YOUR GOAL: Look through the records below for the line with "(83 /3), R297. -/". Return that line and each one after it up to and including the line with "def withByte (v", exactly.

(Stored data)
-- ==== Sys2Proof/Machine/Group1.lean ====
section
/-! DEFINITION. Group 1, opcodes 0x80 to 0x83, and TEST (44_group1_test.md). -/

namespace Sys2Proof.Machine

/-- The `reg` field that selects an operation (R99). -/
def groupReg : AluOp → BitVec 3
  | .add => 0#3 | .or => 1#3 | .adc => 2#3 | .sbb => 3#3 | .and => 4#3 | .sub => 5#3 | .xor => 6#3 | .cmp => 7#3

/-- R269 at width 8 (0x80, 0x82). -/
def group1EbIb (k : AluOp) (e : Operand Reg8) (imm : Byte) (s : State) : Result :=
  let p := s.parse8 (groupReg k) e
  let q := p.alu k (p.readE8 e) imm
  .next (if writesBack k then q.2.writeE8 e q.1 else q.2)

/-- R269 at width 16 (0x81). -/
def group1EvIv (k : AluOp) (e : Operand Reg16) (imm : Word) (s : State) : Result :=
  let p := s.parse16 (groupReg k) e
  let q := p.alu k (p.readE16 e) imm
  .next (if writesBack k then q.2.writeE16 e q.1 else q.2)

/-- R269 at width 16 with the sign-extended byte (0x83). -/
def group1EvIbSext (k : AluOp) (e : Operand Reg16) (imm : Byte) (s : State) : Result :=
  group1EvIv k e (sext16 imm) s

/-- TEST at width 8 (R302): AND with the result discarded (R140). -/
def testOp8 (g : Reg8) (e : Operand Reg8) (s : State) : Result :=
  let p := s.parse8 g.code e
  .next (p.alu .and (p.readE8 e) (p.get8 g)).2

/-- TEST at width 16 (R303). -/
def testOp16 (g : Reg16) (e : Operand Reg16) (s : State) : Result :=
  let p := s.parse16 g.code e
  .next (p.alu .and (p.readE16 e) (p.get16 g)).2

/-! ### Group 1, opcodes 0x80 to 0x83 (R99, R269): the ModR/M `reg` field is part of the constructor. -/

/-- `ADD Eb,Ib` (80 /0), R270. -/
def execAddEbIb80 (e : Operand Reg8) (imm : Byte) (s : State) : Result := group1EbIb .add e imm s

/-- `OR Eb,Ib` (80 /1), R271. -/
def execOrEbIb80 (e : Operand Reg8) (imm : Byte) (s : State) : Result := group1EbIb .or e imm s

/-- `ADC Eb,Ib` (80 /2), R272. -/
def execAdcEbIb80 (e : Operand Reg8) (imm : Byte) (s : State) : Result := group1EbIb .adc e imm s

/-- `SBB Eb,Ib` (80 /3), R273. -/
def execSbbEbIb80 (e : Operand Reg8) (imm : Byte) (s : State) : Result := group1EbIb .sbb e imm s

/-- `AND Eb,Ib` (80 /4), R274. -/
def execAndEbIb80 (e : Operand Reg8) (imm : Byte) (s : State) : Result := group1EbIb .and e imm s

/-- `SUB Eb,Ib` (80 /5), R275. -/
def execSubEbIb80 (e : Operand Reg8) (imm : Byte) (s : State) : Result := group1EbIb .sub e imm s

/-- `XOR Eb,Ib` (80 /6), R276. -/
def execXorEbIb80 (e : Operand Reg8) (imm : Byte) (s : State) : Result := group1EbIb .xor e imm s

/-- `CMP Eb,Ib` (80 /7), R277. -/
def execCmpEbIb80 (e : Operand Reg8) (imm : Byte) (s : State) : Result := group1EbIb .cmp e imm s

/-- `ADD Ev,Iv` (81 /0), R278. -/
def execAddEvIv81 (e : Operand Reg16) (imm : Word) (s : State) : Result := group1EvIv .add e imm s

/-- `OR Ev,Iv` (81 /1), R279. -/
def execOrEvIv81 (e : Operand Reg16) (imm : Word) (s : State) : Result := group1EvIv .or e imm s

/-- `ADC Ev,Iv` (81 /2), R280. -/
def execAdcEvIv81 (e : Operand Reg16) (imm : Word) (s : State) : Result := group1EvIv .adc e imm s

/-- `SBB Ev,Iv` (81 /3), R281. -/
def execSbbEvIv81 (e : Operand Reg16) (imm : Word) (s : State) : Result := group1EvIv .sbb e imm s

/-- `AND Ev,Iv` (81 /4), R282. -/
def execAndEvIv81 (e : Operand Reg16) (imm : Word) (s : State) : Result := group1EvIv .and e imm s

/-- `SUB Ev,Iv` (81 /5), R283. -/
def execSubEvIv81 (e : Operand Reg16) (imm : Word) (s : State) : Result := group1EvIv .sub e imm s

/-- `XOR Ev,Iv` (81 /6), R284. -/
def execXorEvIv81 (e : Operand Reg16) (imm : Word) (s : State) : Result := group1EvIv .xor e imm s

/-- `CMP Ev,Iv` (81 /7), R285. -/
def execCmpEvIv81 (e : Operand Reg16) (imm : Word) (s : State) : Result := group1EvIv .cmp e imm s

/-- `ADD Eb,Ib` (82 /0), R286. -/
def execAddEbIb82 (e : Operand Reg8) (imm : Byte) (s : State) : Result := group1EbIb .add e imm s

/-- `OR Eb,Ib` (82 /1), R287. -/
def execOrEbIb82 (e : Operand Reg8) (imm : Byte) (s : State) : Result := group1EbIb .or e imm s

/-- `ADC Eb,Ib` (82 /2), R288. -/
def execAdcEbIb82 (e : Operand Reg8) (imm : Byte) (s : State) : Result := group1EbIb .adc e imm s

/-- `SBB Eb,Ib` (82 /3), R289. -/
def execSbbEbIb82 (e : Operand Reg8) (imm : Byte) (s : State) : Result := group1EbIb .sbb e imm s

/-- `AND Eb,Ib` (82 /4), R290. -/
def execAndEbIb82 (e : Operand Reg8) (imm : Byte) (s : State) : Result := group1EbIb .and e imm s

/-- `SUB Eb,Ib` (82 /5), R291. -/
def execSubEbIb82 (e : Operand Reg8) (imm : Byte) (s : State) : Result := group1EbIb .sub e imm s

/-- `XOR Eb,Ib` (82 /6), R292. -/
def execXorEbIb82 (e : Operand Reg8) (imm : Byte) (s : State) : Result := group1EbIb .xor e imm s

/-- `CMP Eb,Ib` (82 /7), R293. -/
def execCmpEbIb82 (e : Operand Reg8) (imm : Byte) (s : State) : Result := group1EbIb .cmp e imm s

/-- `ADD Ev,Ib` (83 /0), R294. -/
def execAddEvIb83 (e : Operand Reg16) (imm : Byte) (s : State) : Result := group1EvIbSext .add e imm s

/-- `OR Ev,Ib` (83 /1), R295. -/
def execOrEvIb83 (e : Operand Reg16) (imm : Byte) (s : State) : Result := group1EvIbSext .or e imm s

/-- `ADC Ev,Ib` (83 /2), R296. -/
def execAdcEvIb83 (e : Operand Reg16) (imm : Byte) (s : State) : Result := group1EvIbSext .adc e imm s

/-- `SBB Ev,Ib` (83 /3), R297. -/
def execSbbEvIb83 (e : Operand Reg16) (imm : Byte) (s : State) : Result := group1EvIbSext .sbb e imm s

/-- `AND Ev,Ib` (83 /4), R298. -/
def execAndEvIb83 (e : Operand Reg16) (imm : Byte) (s : State) : Result := group1EvIbSext .and e imm s

/-- `SUB Ev,Ib` (83 /5), R299. -/
def execSubEvIb83 (e : Operand Reg16) (imm : Byte) (s : State) : Result := group1EvIbSext .sub e imm s

/-- `XOR Ev,Ib` (83 /6), R300. -/
def execXorEvIb83 (e : Operand Reg16) (imm : Byte) (s : State) : Result := group1EvIbSext .xor e imm s

/-- `CMP Ev,Ib` (83 /7), R301. -/
def execCmpEvIb83 (e : Operand Reg16) (imm : Byte) (s : State) : Result := group1EvIbSext .cmp e imm s

/-! ### TEST (R302, R303). -/

/-- `TEST Eb,Gb` (84), R302. -/
def execTestEbGb (g : Reg8) (e : Operand Reg8) (s : State) : Result := testOp8 g e s

/-- `TEST Ev,Gv` (85), R303. -/
def execTestEvGv (g : Reg16) (e : Operand Reg16) (s : State) : Result := testOp16 g e s

end Sys2Proof.Machine
end

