-- ==== Sys2Proof/Machine/HostPort.lean ====
section
/-! DEFINITION. The host port (R45 to R48, R190, R440): what the agent outside the block may do while no `execute` is in
progress. Each action is one move of the host; `step` is the block's own move. -/

namespace Sys2Proof.Machine

/-- The segment register an encoding names (R25). -/
def segOfCode (c : BitVec 2) : SegReg :=
  #v[SegReg.es, .cs, .ss, .ds][c.toNat]

/-- A segment register written whole (R25); only the host does so (R26). -/
def SegRegs.set (g : SegRegs) (r : SegReg) (v : Word) : SegRegs :=
  match r with
  | .es => { g with es := v } | .cs => { g with cs := v } | .ss => { g with ss := v } | .ds => { g with ds := v }

/-- Byte `i` of a word: 0 is the low byte (R46, R65). -/
def byteOf (v : Word) (i : Nat) : Byte := if i % 2 = 0 then lowByte v else highByte v

/-- A word with byte `i` replaced (R46, R65). -/
def withByte (v : Word) (i : Nat) (b : Byte) : Word :=
  if i % 2 = 0 then wordOf b (highByte v) else wordOf (lowByte v) b

/-- The general register whose bytes stand at image offsets `2i` and `2i+1` (R46). -/
def imageReg (o : Nat) : Reg16 := Reg16.ofCode (BitVec.ofNat 3 (o / 2))

/-- The segment register whose bytes stand at image offsets `16+2i` and `17+2i` (R46). -/
def imageSeg (o : Nat) : SegReg := segOfCode (BitVec.ofNat 2 ((o - 16) / 2))

/-- The size of the host image: 40 bytes of registers and flags and the 1 MiB RAM (R46). -/
def imageSize : Nat := 40 + 2 ^ 20

/-- A flag in its slot of the image: 0 or 1 (R47). -/
def flagByte : Bool → Byte
  | false => 0#8
  | true => 1#8

/-- The byte at an offset of the host image (R46, R47). -/
def imageByte (s : State) (o : Nat) : Byte :=
  if o < 16 then byteOf (s.get16 (imageReg o)) o
  else if o < 24 then byteOf (s.getSeg (imageSeg o)) o
  else if o < 40 then flagByte (s.flags.getBit (o - 24))
  else s.mem.read (o - 40)

/-- The host reads its image; while `execute` runs, and outside the image, there is nothing to read (R45, R48). -/
def hostRead (s : State) (o : Nat) : Option Byte :=
  if s.idle && decide (o < imageSize) then some (imageByte s o) else none

/-- The host reads IP, which is not in the image (R45, R46). -/
def hostReadIP (s : State) : Option Word := if s.idle then some s.ip else none

/-- What the host may do (R45, R440). -/
inductive HostAction where
  /-- `execute(n)`: the budget is loaded and the loop runs (R190). -/
  | execute (n : Nat)
  /-- One byte of the host image is written (R46). That one move writes one byte is the model's choice (log 22). -/
  | write (offset : Nat) (b : Byte)
  /-- The reset event with the seed of IP (R440, R441). -/
  | reset (seed : Word)
  deriving DecidableEq, Repr

/-- A write of one byte of the host image (R46, R47): a reserved flag slot ignores it (R28), a defined slot takes 0 or 1. R25 has
segment registers written as whole words only and R46 gives the host byte offsets and no unit. DESIGN CHOICE, safe: one move
writes one byte, so the register is rewritten whole with its other byte kept, and a new word is two moves (log 22). -/
def imageWrite (s : State) (o : Nat) (b : Byte) : Result :=
  if o < 16 then .next (s.set16 (imageReg o) (withByte (s.get16 (imageReg o)) o b))
  else if o < 24 then
    .next { s with sregs := s.sregs.set (imageSeg o) (withByte (s.getSeg (imageSeg o)) o b) }
  else if o < 40 then
    if !isFlagBit (o - 24) then .next s
    else if b = 0#8 ∨ b = 1#8 then .next (s.setFlags (s.flags.setBit (o - 24) (b == 1#8)))
    else .refused (.hostFlagByte (o - 24) b)
  else if o < imageSize then .next { s with mem := s.mem.write (o - 40) b }
  else .refused (.hostOutsideImage o)

/-- R440 to R443: reset leaves RAM as it is; `draws` goes on counting, so that no free value is taken twice, and the settings
stay. -/
def State.hostReset (s : State) (seed : Word) : State := { State.resetWith s.params seed s.mem with draws := s.draws }

/-- One move of the host, which has none while `execute` runs (R48). -/
def hostAct (a : HostAction) (s : State) : Result :=
  if !s.idle then .refused .hostDuringExecute
  else
    match a with
    | .execute n => .next { s with budget := n }
    | .write o b => imageWrite s o b
    | .reset seed => .next (s.hostReset seed)

end Sys2Proof.Machine
end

TASK SOLUTION:
/-- `SBB Ev,Ib` (83 /3), R297. -/
def execSbbEvIb83 (e : Operand Reg16) (imm : Byte) (s : State) : Result := group1EvIbSext .sbb e imm s

/-- `AND Ev,Ib` (83 /4), R298. -/
def execAndEvIb83 (e : Operand Reg16) (imm : Byte) (s : State) : Result := group1EvIbSext .and e imm s

/-- `SUB Ev,Ib` (83 /5), R299. -/
def execSubEvIb83 (e : Operand Reg16) (imm : Byte) (s : State) : Result := group1EvIbSext .sub e imm s

/-- `XOR Ev,Ib` (83 /6), R300. -/
def execXorEvIb83 (e : Operand Reg16) (imm : Byte) (s : State) : Result := group1EvIbSext .xor e imm s

/-- `CMP Ev,Ib` (83 /7), R301. -/
def execCmpEvIb83 (e : Operand Reg16) (imm : Byte) (s : State) : Result := group1EvIbSext .cmp e imm s

/-! ### TEST (R302, R303). -/

/-- `TEST Eb,Gb` (84), R302. -/
def execTestEbGb (g : Reg8) (e : Operand Reg8) (s : State) : Result := testOp8 g e s

/-- `TEST Ev,Gv` (85), R303. -/
def execTestEvGv (g : Reg16) (e : Operand Reg16) (s : State) : Result := testOp16 g e s

end Sys2Proof.Machine
end

-- ==== Sys2Proof/Machine/HostPort.lean ====
section
/-! DEFINITION. The host port (R45 to R48, R190, R440): what the agent outside the block may do while no `execute` is in
progress. Each action is one move of the host; `step` is the block's own move. -/

namespace Sys2Proof.Machine

/-- The segment register an encoding names (R25). -/
def segOfCode (c : BitVec 2) : SegReg :=
  #v[SegReg.es, .cs, .ss, .ds][c.toNat]

/-- A segment register written whole (R25); only the host does so (R26). -/
def SegRegs.set (g : SegRegs) (r : SegReg) (v : Word) : SegRegs :=
  match r with
  | .es => { g with es := v } | .cs => { g with cs := v } | .ss => { g with ss := v } | .ds => { g with ds := v }

/-- Byte `i` of a word: 0 is the low byte (R46, R65). -/
def byteOf (v : Word) (i : Nat) : Byte := if i % 2 = 0 then lowByte v else highByte v

/-- A word with byte `i` replaced (R46, R65). -/
def withByte (v : Word) (i : Nat) (b : Byte) : Word :=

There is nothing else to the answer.